| Supplied material |
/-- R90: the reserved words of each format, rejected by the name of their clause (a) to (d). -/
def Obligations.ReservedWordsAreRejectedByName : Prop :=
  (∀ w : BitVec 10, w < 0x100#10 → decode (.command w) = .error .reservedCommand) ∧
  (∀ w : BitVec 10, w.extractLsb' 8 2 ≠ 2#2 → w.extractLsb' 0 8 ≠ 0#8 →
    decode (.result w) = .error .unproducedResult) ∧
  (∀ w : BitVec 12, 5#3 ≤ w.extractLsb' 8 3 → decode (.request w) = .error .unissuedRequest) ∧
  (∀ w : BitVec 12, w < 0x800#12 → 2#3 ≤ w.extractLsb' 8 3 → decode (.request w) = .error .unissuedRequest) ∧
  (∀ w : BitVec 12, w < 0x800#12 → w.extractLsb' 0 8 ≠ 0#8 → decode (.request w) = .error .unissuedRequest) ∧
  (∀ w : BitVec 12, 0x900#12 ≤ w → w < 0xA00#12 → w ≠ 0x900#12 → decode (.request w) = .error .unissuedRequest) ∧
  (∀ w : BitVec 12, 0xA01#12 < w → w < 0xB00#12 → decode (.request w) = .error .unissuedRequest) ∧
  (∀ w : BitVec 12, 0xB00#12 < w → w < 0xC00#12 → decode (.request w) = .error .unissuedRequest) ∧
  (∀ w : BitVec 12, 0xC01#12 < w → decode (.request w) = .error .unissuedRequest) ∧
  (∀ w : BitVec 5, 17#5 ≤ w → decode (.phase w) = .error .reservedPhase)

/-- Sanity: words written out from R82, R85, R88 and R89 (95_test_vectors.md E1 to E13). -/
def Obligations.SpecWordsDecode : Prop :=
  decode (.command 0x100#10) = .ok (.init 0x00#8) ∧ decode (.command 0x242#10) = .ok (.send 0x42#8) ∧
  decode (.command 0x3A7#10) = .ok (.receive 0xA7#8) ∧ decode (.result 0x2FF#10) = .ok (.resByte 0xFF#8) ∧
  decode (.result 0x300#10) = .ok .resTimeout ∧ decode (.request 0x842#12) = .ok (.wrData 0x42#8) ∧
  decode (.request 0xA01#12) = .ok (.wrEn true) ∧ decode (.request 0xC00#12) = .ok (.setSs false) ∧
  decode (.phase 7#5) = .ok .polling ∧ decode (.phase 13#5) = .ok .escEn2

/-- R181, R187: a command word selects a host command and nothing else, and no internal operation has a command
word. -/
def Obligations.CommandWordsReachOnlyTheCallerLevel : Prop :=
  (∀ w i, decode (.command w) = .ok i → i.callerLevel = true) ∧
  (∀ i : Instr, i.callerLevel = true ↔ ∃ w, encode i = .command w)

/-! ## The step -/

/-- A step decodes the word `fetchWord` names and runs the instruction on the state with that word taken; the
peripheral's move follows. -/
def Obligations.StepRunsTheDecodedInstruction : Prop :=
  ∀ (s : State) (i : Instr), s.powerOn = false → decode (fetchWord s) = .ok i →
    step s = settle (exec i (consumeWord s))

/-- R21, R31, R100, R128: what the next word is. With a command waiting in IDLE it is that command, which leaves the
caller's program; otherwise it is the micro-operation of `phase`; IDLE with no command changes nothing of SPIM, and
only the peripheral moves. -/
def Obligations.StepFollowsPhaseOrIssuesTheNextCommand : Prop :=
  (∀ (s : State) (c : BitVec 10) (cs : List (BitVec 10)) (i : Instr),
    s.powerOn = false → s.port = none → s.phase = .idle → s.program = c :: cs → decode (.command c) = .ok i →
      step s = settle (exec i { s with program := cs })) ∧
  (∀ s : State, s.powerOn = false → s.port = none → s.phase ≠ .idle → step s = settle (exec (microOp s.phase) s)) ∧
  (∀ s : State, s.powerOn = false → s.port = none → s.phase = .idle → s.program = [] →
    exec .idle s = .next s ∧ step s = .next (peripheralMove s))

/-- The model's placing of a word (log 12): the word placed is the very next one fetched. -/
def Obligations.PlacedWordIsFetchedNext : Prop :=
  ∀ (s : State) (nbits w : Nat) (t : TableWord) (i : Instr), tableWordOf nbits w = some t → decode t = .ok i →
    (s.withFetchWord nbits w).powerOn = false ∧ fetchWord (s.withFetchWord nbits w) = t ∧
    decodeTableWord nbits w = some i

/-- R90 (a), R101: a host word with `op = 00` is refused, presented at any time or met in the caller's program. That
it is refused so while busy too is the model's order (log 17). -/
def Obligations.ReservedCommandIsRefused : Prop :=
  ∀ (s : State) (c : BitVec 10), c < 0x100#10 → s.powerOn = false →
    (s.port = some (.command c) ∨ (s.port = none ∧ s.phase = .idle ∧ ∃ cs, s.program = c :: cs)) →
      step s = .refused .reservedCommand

| Required work |
Go through the listing above and return each line where the word "nbits" occurs.

| Response box |
  ∀ (s : State) (nbits w : Nat) (t : TableWord) (i : Instr), tableWordOf nbits w = some t → decode t = .ok i →
    (s.withFetchWord nbits w).powerOn = false ∧ fetchWord (s.withFetchWord nbits w) = t ∧
    decodeTableWord nbits w = some i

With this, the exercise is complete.